Choosing a fine-tuning technique

Your first choice when fine-tuning a model is how you’re going to do it.

In full fine-tuning, the entire model is updated during training. This is the most computationally expensive method. It is particularly costly in terms of memory, because information that can be several times the size of the model needs to be kept in memory.

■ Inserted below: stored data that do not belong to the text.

/-- Settles O48: what EXTRACT discards shows in its outcome, and a consumer reads the slot's class. -/
theorem extractAndSlotConditions : Obligations.ExtractAndSlotConditions := by
  refine ⟨fun s t h => ?_, fun i s t hi h => ?_, fun s t h => ?_⟩
  · have hconditions := conditions_extract h
    obtain ⟨-, rfl⟩ := execExtract_next_iff.1 h
    refine ⟨?_, fun hnone => ?_, fun f hsome => ?_⟩
    · rw [hconditions]
      exact incomplete_mem_extractConditions
    · rw [hconditions, damaged_mem_extractConditions]
      exact Scan.discards_iff_of_none (Prod.ext rfl hnone)
    · rw [hconditions, damaged_mem_extractConditions]
      simp only [Scan.extractIndexed_eq_extractFrom]
      exact Scan.discards_iff_of_some (Prod.ext rfl hsome)
  · rw [conditions_of_consumesSlot hi (enabled_of_exec_next h), slotConditions]
    by_cases hclass : ctlClass s.pcf = .malformed <;> simp [hclass]
  · simp [conditions, enabled_of_exec_next h]

end Sys2Proof.Operations

/-! PROOFS. The transport of a link (20_memory.md R58, 70_reset_and_hazards.md R245, R246). -/

namespace Sys2Proof.Transport

open Sys2Proof.Machine Sys2Proof.Safety

/-! ### Fates and bytes in flight (R58) -/

/-- Without replacements what is handed over was in flight, in the same order. -/
theorem applyFates_sublist {fs : List Fate} (hreplace : ∀ v, Fate.replace v ∉ fs) (bs : Bytes) :
    List.Sublist (applyFates fs bs) (bs.take fs.length) := by
  induction fs generalizing bs with
  | nil => exact List.nil_sublist _
  | cons f fs ih =>
    have htail : ∀ v, Fate.replace v ∉ fs := fun v hv => hreplace v (List.mem_cons_of_mem f hv)
    cases bs with
    | nil => exact List.nil_sublist _
    | cons b bs =>
      cases f with
      | keep => exact (ih htail bs).cons_cons b
      | replace v => exact absurd List.mem_cons_self (hreplace v)
      | drop => exact (ih htail bs).cons b

theorem length_applyFates_le (fs : List Fate) (bs : Bytes) :
    (applyFates fs bs).length ≤ min fs.length bs.length := by
  induction fs generalizing bs with
  | nil => simp [applyFates]
  | cons f fs ih =>
    cases bs with
    | nil => simp [applyFates]
    | cons b bs =>
      have htail := ih bs
      cases f <;> simp only [applyFates, List.length_cons] <;> omega

theorem flatten_dropBytes (n : Nat) (c : List Bytes) : (dropBytes n c).flatten = c.flatten.drop n := by
  induction c generalizing n with
  | nil => simp [dropBytes]
  | cons f c ih =>
    rw [dropBytes, List.flatten_cons, List.drop_append]
    by_cases hlen : f.length ≤ n
    · rw [if_pos hlen, ih, List.drop_eq_nil_of_le hlen, List.nil_append]
    · rw [if_neg hlen, List.flatten_cons, Nat.sub_eq_zero_of_le (Nat.le_of_not_le hlen), List.drop_zero]

/-- Settles O58: each fate concerns one byte, and the bytes resolved are the oldest. -/
theorem transportKeepsOrder : Obligations.TransportKeepsOrder :=
  ⟨fun _ bs hreplace => applyFates_sublist hreplace bs, length_applyFates_le, flatten_dropBytes⟩

theorem applyFates_keep (n : Nat) (bs : Bytes) :
    applyFates (List.replicate n .keep) bs = bs.take n := by
  induction n generalizing bs with
  | zero => rfl
  | succ n ih =>
    cases bs with
    | nil => rfl
    | cons b bs => exact congrArg (b :: ·) (ih bs)

theorem applyFates_drop (n : Nat) (bs : Bytes) : applyFates (List.replicate n .drop) bs = [] := by
  induction n generalizing bs with
  | zero => rfl
  | succ n ih =>
    cases bs with
    | nil => rfl
    | cons b bs => exact ih bs

theorem dropBytes_zero {c : List Bytes} (h : ∀ f ∈ c, f ≠ []) : dropBytes 0 c = c := by
  cases c with
  | nil => rfl
  | cons f c =>
    have hlen : ¬ f.length ≤ 0 := fun hle =>
      h f List.mem_cons_self (List.length_eq_zero_iff.1 (Nat.le_zero.1 hle))
    rw [dropBytes, if_neg hlen, List.drop_zero]

/-- Resolving as many bytes as the oldest frame has takes that frame out of the channel. -/
theorem dropBytes_length_head (f : Bytes) {c : List Bytes} (h : ∀ g ∈ c, g ≠ []) :
    dropBytes f.length (f :: c) = c := by
  rw [dropBytes, if_pos (Nat.le_refl _), Nat.sub_self, dropBytes_zero h]

/-! ### Runs that break delivery (R245, R246)

The frame of the one-byte chunk 00 is 7B 00 00 00 00 7D, its checksum 00. An ESC in the place of the
checksum makes the chunk byte the checksum; a lost byte does the same. What arrives is the frame of the
empty chunk, and its ACK ends the sender's call. -/

/-- Unbounded parameters, no timer. -/
def plain : Config.Params := { hasTimeout := false, accCap := none, maxPayload := none }

/-- A sends the payload 00, its frame meets the given fates, B answers and A takes the answer. -/
def sendZero (fates : List Fate) : List LinkEvent :=
  [.op .a (.send [0x00#8]), .op .a .txdata, .deliver .b fates, .op .b .extract, .op .b .rxframe,
   .deliver .a (List.replicate 5 .keep), .op .a .extract, .op .a .rxframe, .op .a .ackwait]

/-- The link the run ends in, or a fresh one if it does not come to its end. -/
def endOf (xs : List LinkEvent) : Link :=
  match linkRun xs (Link.fresh plain plain) with
  | .next l => l
  | .fault _ => Link.fresh plain plain
  | .refused _ => Link.fresh plain plain

/-- The run comes to its end. -/
def completes (xs : List LinkEvent) : Bool :=
  match linkRun xs (Link.fresh plain plain) with
  | .next _ => true
  | .fault _ => false
  | .refused _ => false

theorem linkRun_of_completes {xs : List LinkEvent} (h : completes xs = true) :
    linkRun xs (Link.fresh plain plain) = .next (endOf xs) := by
  unfold completes at h
  unfold endOf
  cases hrun : linkRun xs (Link.fresh plain plain) with
  | next l => rfl
  | fault f => simp [hrun] at h
  | refused r => simp [hrun] at h

/-- The checksum byte replaced by an ESC. -/
def replaced : List Fate := [.keep, .keep, .keep, .replace 0x5C#8, .keep, .keep]

/-- The checksum byte lost. -/
def dropped : List Fate := [.keep, .keep, .keep, .drop, .keep, .keep]

/-- The sender's call has returned and the receiver's client has something else. -/
def Broken (l : Link) : Prop := busy l.a = false ∧ ¬ l.b.dlvLog <+: requestedChunks l .a

theorem broken_of_dlvLog {l : Link} (hbusy : busy l.a = false) (hdlv : l.b.dlvLog = [[]])
    (hreq : requestedChunks l .a = [[0x00#8]]) : Broken l := by
  refine ⟨hbusy, ?_⟩
  rw [hdlv, hreq]
  decide

/-- Settles O60: the two runs are evaluated. -/
theorem corruptionCanBreakDelivery : Obligations.CorruptionCanBreakDelivery := by
  have hreplaced : Broken (endOf (sendZero replaced)) :=
    broken_of_dlvLog (by decide +kernel) (by decide +kernel) (by decide +kernel)
  have hdropped : Broken (endOf (sendZero dropped)) :=
    broken_of_dlvLog (by decide +kernel) (by decide +kernel) (by decide +kernel)
  refine ⟨⟨plain, plain, sendZero replaced, _, linkRun_of_completes (by decide +kernel), by decide, ?_, by decide,
    hreplaced⟩, ⟨plain, plain, sendZero dropped, _, linkRun_of_completes (by decide +kernel), by decide,
    by decide, ?_, hdropped⟩⟩
  · exact ⟨.deliver .b replaced, by decide, 0x5C#8, by decide⟩
  · simp [sendZero, fatesOf, dropped]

In sequential adapter fine-tuning, new layers are appended to the model and trained. This requires much less memory than full fine-tuning, because the number of new layers is usually small — even just one. However, it is unable to adjust the earliest layers of the model, where critical aspects of the representation are formed, and it increases the time required for inference.

In parallel adapter fine-tuning, new layers are inserted “alongside” the existing layers of the model, and their outputs superimposed on the outputs of the existing layers. This approach takes excellent advantage of the parallel processing capabilities of GPUs and the natural parallelism of linear algebra, and it has become especially popular in the last few years, in the form of techniques like LoRA (Low Rank Adaptation).

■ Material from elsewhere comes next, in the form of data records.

/-! ### From an instruction to its word and back -/

/-- Every instruction's word is on the instruction's own row, which gives the instruction back (R72, R74). -/
theorem statement_of_instr : ∀ i : Instr, Laws.EncodedFields.Statement i
  | .cls => Laws.EncodedFields.cls
  | .ret => Laws.EncodedFields.ret
  | .jp nnn => Laws.EncodedFields.jp nnn
  | .call nnn => Laws.EncodedFields.call nnn
  | .seImm x nn => Laws.EncodedFields.seImm x nn
  | .sneImm x nn => Laws.EncodedFields.sneImm x nn
  | .seReg x y => Laws.EncodedFields.seReg x y
  | .ldImm x nn => Laws.EncodedFields.ldImm x nn
  | .addImm x nn => Laws.EncodedFields.addImm x nn
  | .ldReg x y => Laws.EncodedFields.ldReg x y
  | .orReg x y => Laws.EncodedFields.orReg x y
  | .andReg x y => Laws.EncodedFields.andReg x y
  | .xorReg x y => Laws.EncodedFields.xorReg x y
  | .addReg x y => Laws.EncodedFields.addReg x y
  | .sub x y => Laws.EncodedFields.sub x y
  | .shr x y => Laws.EncodedFields.shr x y
  | .subn x y => Laws.EncodedFields.subn x y
  | .shl x y => Laws.EncodedFields.shl x y
  | .sneReg x y => Laws.EncodedFields.sneReg x y
  | .ldI nnn => Laws.EncodedFields.ldI nnn
  | .jpV0 nnn => Laws.EncodedFields.jpV0 nnn
  | .rnd x nn => Laws.EncodedFields.rnd x nn
  | .drw x y n => Laws.EncodedFields.drw x y n
  | .skp x => Laws.EncodedFields.skp x
  | .sknp x => Laws.EncodedFields.sknp x
  | .ldVxDt x => Laws.EncodedFields.ldVxDt x
  | .ldVxK x => Laws.EncodedFields.ldVxK x
  | .ldDtVx x => Laws.EncodedFields.ldDtVx x
  | .ldStVx x => Laws.EncodedFields.ldStVx x
  | .addI x => Laws.EncodedFields.addI x
  | .ldF x => Laws.EncodedFields.ldF x
  | .ldB x => Laws.EncodedFields.ldB x
  | .ldMemVx x => Laws.EncodedFields.ldMemVx x
  | .ldVxMem x => Laws.EncodedFields.ldVxMem x

/-- A well-formed instruction is read back from its word. -/
theorem decode_encode {i : Instr} (hwf : i.wf = true) : decode (encode i) = some i :=
  decode_encode_of_statement (statement_of_instr i) hwf

/-- The two bytes of a word, side by side, are the word (R60). -/
theorem extract_bytes_append (w : Word) : (w.extractLsb' 8 8 ++ w.extractLsb' 0 8 : Word) = w := by
  rw [BitVec.extractLsb'_append_extractLsb'_eq_extractLsb' (show 8 = 0 + 8 from rfl), BitVec.extractLsb'_eq_self]

/-- A word that decodes is read from its two bytes, and the bytes after them are left over (R60). -/
theorem decodeBytes_wordBytes_append {w : Word} {i : Instr} (h : decode w = some i) (rest : List Byte) :
    decodeBytes (wordBytes w ++ rest) = .ok (i, rest) := by
  simp only [wordBytes, List.cons_append, List.nil_append, decodeBytes, extract_bytes_append, h]

/-- Settles O1: the word of an instruction is on the instruction's own row, which reads the operands back, and the two
bytes of the word are the word. -/
theorem decodeOfEncodeIsTheInstruction : Obligations.DecodeOfEncodeIsTheInstruction := by
  intro i hwf
  have hword : decode (encode i) = some i := decode_encode hwf
  exact ⟨hword, decodeBytes_wordBytes_append hword⟩

/-! ### From a word to its instruction and back -/

theorem regBits_xField (w : Word) : regBits (xField w) = w.extractLsb' 8 4 := by
  rw [regBits, xField, BitVec.ofNat_toNat, BitVec.setWidth_eq]

theorem regBits_yField (w : Word) : regBits (yField w) = w.extractLsb' 4 4 := by
  rw [regBits, yField, BitVec.ofNat_toNat, BitVec.setWidth_eq]

/-- A word is format A over its own fields (R71). -/
theorem formatA_fields (w : Word) : formatA (opField w) (nnnField w) = w := by
  rw [formatA, opField, nnnField, BitVec.extractLsb'_append_extractLsb'_eq_extractLsb' (show 12 = 0 + 12 from rfl),
    BitVec.extractLsb'_eq_self]

/-- A word is format XK over its own fields (R71). -/
theorem formatXK_fields (w : Word) : formatXK (opField w) (xField w) (nnField w) = w := by
  rw [formatXK, regBits_xField, opField, nnField,
    BitVec.extractLsb'_append_extractLsb'_eq_extractLsb' (show 12 = 8 + 4 from rfl),
    BitVec.extractLsb'_append_extractLsb'_eq_extractLsb' (show 8 = 0 + 8 from rfl), BitVec.extractLsb'_eq_self]

/-- A word is format XS over its own fields (R71). -/
theorem formatXS_fields (w : Word) : formatXS (opField w) (xField w) (nnField w) = w := formatXK_fields w

/-- A word is format XY over its own fields (R71). -/
theorem formatXY_fields (w : Word) : formatXY (opField w) (xField w) (yField w) (nField w) = w := by
  rw [formatXY, regBits_xField, regBits_yField, opField, nField,
    BitVec.extractLsb'_append_extractLsb'_eq_extractLsb' (show 12 = 8 + 4 from rfl),
    BitVec.extractLsb'_append_extractLsb'_eq_extractLsb' (show 8 = 4 + 4 from rfl),
    BitVec.extractLsb'_append_extractLsb'_eq_extractLsb' (show 4 = 0 + 4 from rfl), BitVec.extractLsb'_eq_self]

HuggingFace has pretty comprehensive documentation on all these techniques here.

For our use-case, we found that full fine-tuning worked best. But parallel adapter fine-tuning methods, like LoRA, can also work well, especially if you have a small dataset and want to fine-tune quickly.

Setting up accounts

If you’re following along or using this blog post as a template for your own fine-tuning experiments, make sure you have the following set up before continuing:

  • A HuggingFace account (sign up here if you don’t have one).
  • A Modal account (sign up here if you don’t have one).

Preparing the Dataset

The first step in fine-tuning Stable Diffusion for style is to prepare the dataset.

Most blog posts skip over this part, or give only a cursory overview. This gives the false impression that dataset preparation is trivial and that models, optimization algorithms, and infrastructure are the most important.

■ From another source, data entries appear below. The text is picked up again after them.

-- ==== Sys2Proof/Machine/Operands.lean ====
section
/-! DEFINITION. The operand forms: which register an address names, the parameter cells, the elements a stage reads from `BUF`, and the buffer read window (10_state.md R20, R25; 20_memory.md R61, R65). -/

namespace Sys2Proof.Machine

/-- The register at an address (R20, R25). -/
def hostReg (a : RegAddr) : HostReg :=
  if h : a.toNat < 26 then .param ⟨a.toNat, h⟩
  else
    match a.toNat with
    | 0x20 => .cmd
    | 0x21 => .status
    | 0x22 => .cause
    | 0x23 => .stage
    | 0x24 => .buflen
    | 0x25 => .bufkind
    | 0x26 => .bufidx
    | 0x27 => .bufdata
    | _ => .unmapped

/-- The parameter register at address `a` (R20); outside the 26 there is none, and the cell reads as unwritten. -/
def cellAt (p : Vector ParamCell 26) (a : Nat) : ParamCell := if h : a < 26 then p[a] else .unwritten

/-- A cell holds no value (R21). -/
def cellUnwritten : ParamCell → Bool
  | .unwritten => true
  | .written _ => false

/-- The 64 bits of a cell; the rules use them only after the check that the cell is written (R401). -/
def cellWord : ParamCell → Word
  | .unwritten => 0
  | .written w => w

/-- `P[a] <- w` at a parameter address: the register becomes written (R91). -/
def writeParam (p : Vector ParamCell 26) (i : Fin 26) (w : Word) : Vector ParamCell 26 := p.set i (.written w)

/-- The f64 elements of the buffer.
A stage that needs f64 elements finds a buffer of such a kind in every run (R31); in any other state it finds no elements (log 11). -/
def realElems : Buf → List F64
  | .track l => l
  | .signal l => l
  | .none => []
  | .itrack _ => []
  | .pcm _ => []

/-- The int elements of the buffer, as `realElems`. -/
def intElems : Buf → List Int
  | .itrack l => l
  | .pcm l => l
  | .none => []
  | .track _ => []
  | .signal _ => []

/-- A PCM element as the host sees it: `zext_8` when the sample size is 8, `sext_16` when it is 16 (R65). -/
def pcmWord (sampleSize : Nat) (v : Int) : Word :=
  if sampleSize = 8 then (BitVec.ofInt 8 v).setWidth 64 else (BitVec.ofInt 16 v).signExtend 64

/-- `BUF[i]` encoded in 64 bits, none where there is no buffer or `i` is not below its length (R65). -/
def bufWindow (buf : Buf) (sampleSize i : Nat) : Option Word :=
  match buf with
  | .none => none
  | .track l => l[i]?
  | .signal l => l[i]?
  | .itrack l => (l[i]?).map (BitVec.ofInt 64)
  | .pcm l => (l[i]?).map (pcmWord sampleSize)

/-- The wave shape of a code, none for an unrecognised one (30_encoding.md R96, R98). -/
def waveShape (code : Nat) : Option WaveShape :=
  match code with
  | 0 => some .square
  | 1 => some .sawtooth
  | 2 => some .sine
  | 3 => some .noise
  | 4 => some .triangle
  | 5 => some .breaker
  | _ => none

end Sys2Proof.Machine
end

We found that handling the data was actually the most important and most difficult part of fine-tuning — and just about all machine learning practitioners will tell you the same.

To use the Heroicons dataset, which consists of around 300 SVG icons, for fine-tuning, we need to:

  1. Download the Heroicons from the GitHub repo

  2. Convert the SVGs to PNGs and add white backgrounds to the images

    Image models are trained on rasterized graphics, so we need to convert the icons.

  3. Add white backgrounds to the PNGs

    We also need to add white backgrounds to the PNGs. This may seem trivial, but it is critically important - many models are incapable of outputting with transparency.

  4. Generate captions for each image and create a metadata.csv file

    Since the Heroicon filenames match the concept they represent, we can parse them into captions. We also add a prefix to each caption: “an icon of a <object>.”

    We then create a metadata.csv file, where each row is an image file name with the associated caption. The metadata.csv file should be placed in the same directory as all the training images and contain a header row with the string file_name,text

    # tree heroicons_training_dir
    heroicons_training_dir/
     ├── arrow.png
     ├── bike.png
     ├── cruiseShip.png
     └── metadata.csv
    # metadata.csv
    
    file_name,text
    arrow.png,"an icon of a arrow"
    bike.png,"an icon of a bike"
    cruiseShip.png,"an icon of a cruise ship"
  5. Upload the dataset to the HuggingFace Hub

    import os
    from datasets import load_dataset
    import huggingface_hub
    
    # login to huggingface
    hf_key = os.environ["HUGGINGFACE_TOKEN"]
    huggingface_hub.login(hf_key)
    
    dataset = load_dataset("imagefolder", data_dir="/lg_white_bg_heroicon_png_img", split="train")
    
    dataset.push_to_hub("yirenlu/heroicons", private=True)

You can see the post-processed dataset here.

Training on Modal

Setting up Diffusers dependencies on Modal

To fine-tune Stable Diffusion for style, we used the Diffusers library by HuggingFace. Diffusers provides a set of easy-to-use scripts for fine-tuning these models on custom datasets.

You can see an up-to-date list of all their scripts in their examples subdirectory.

For this fine-tuning task, we will be using the train_text_to_image.py script. This script does full fine-tuning.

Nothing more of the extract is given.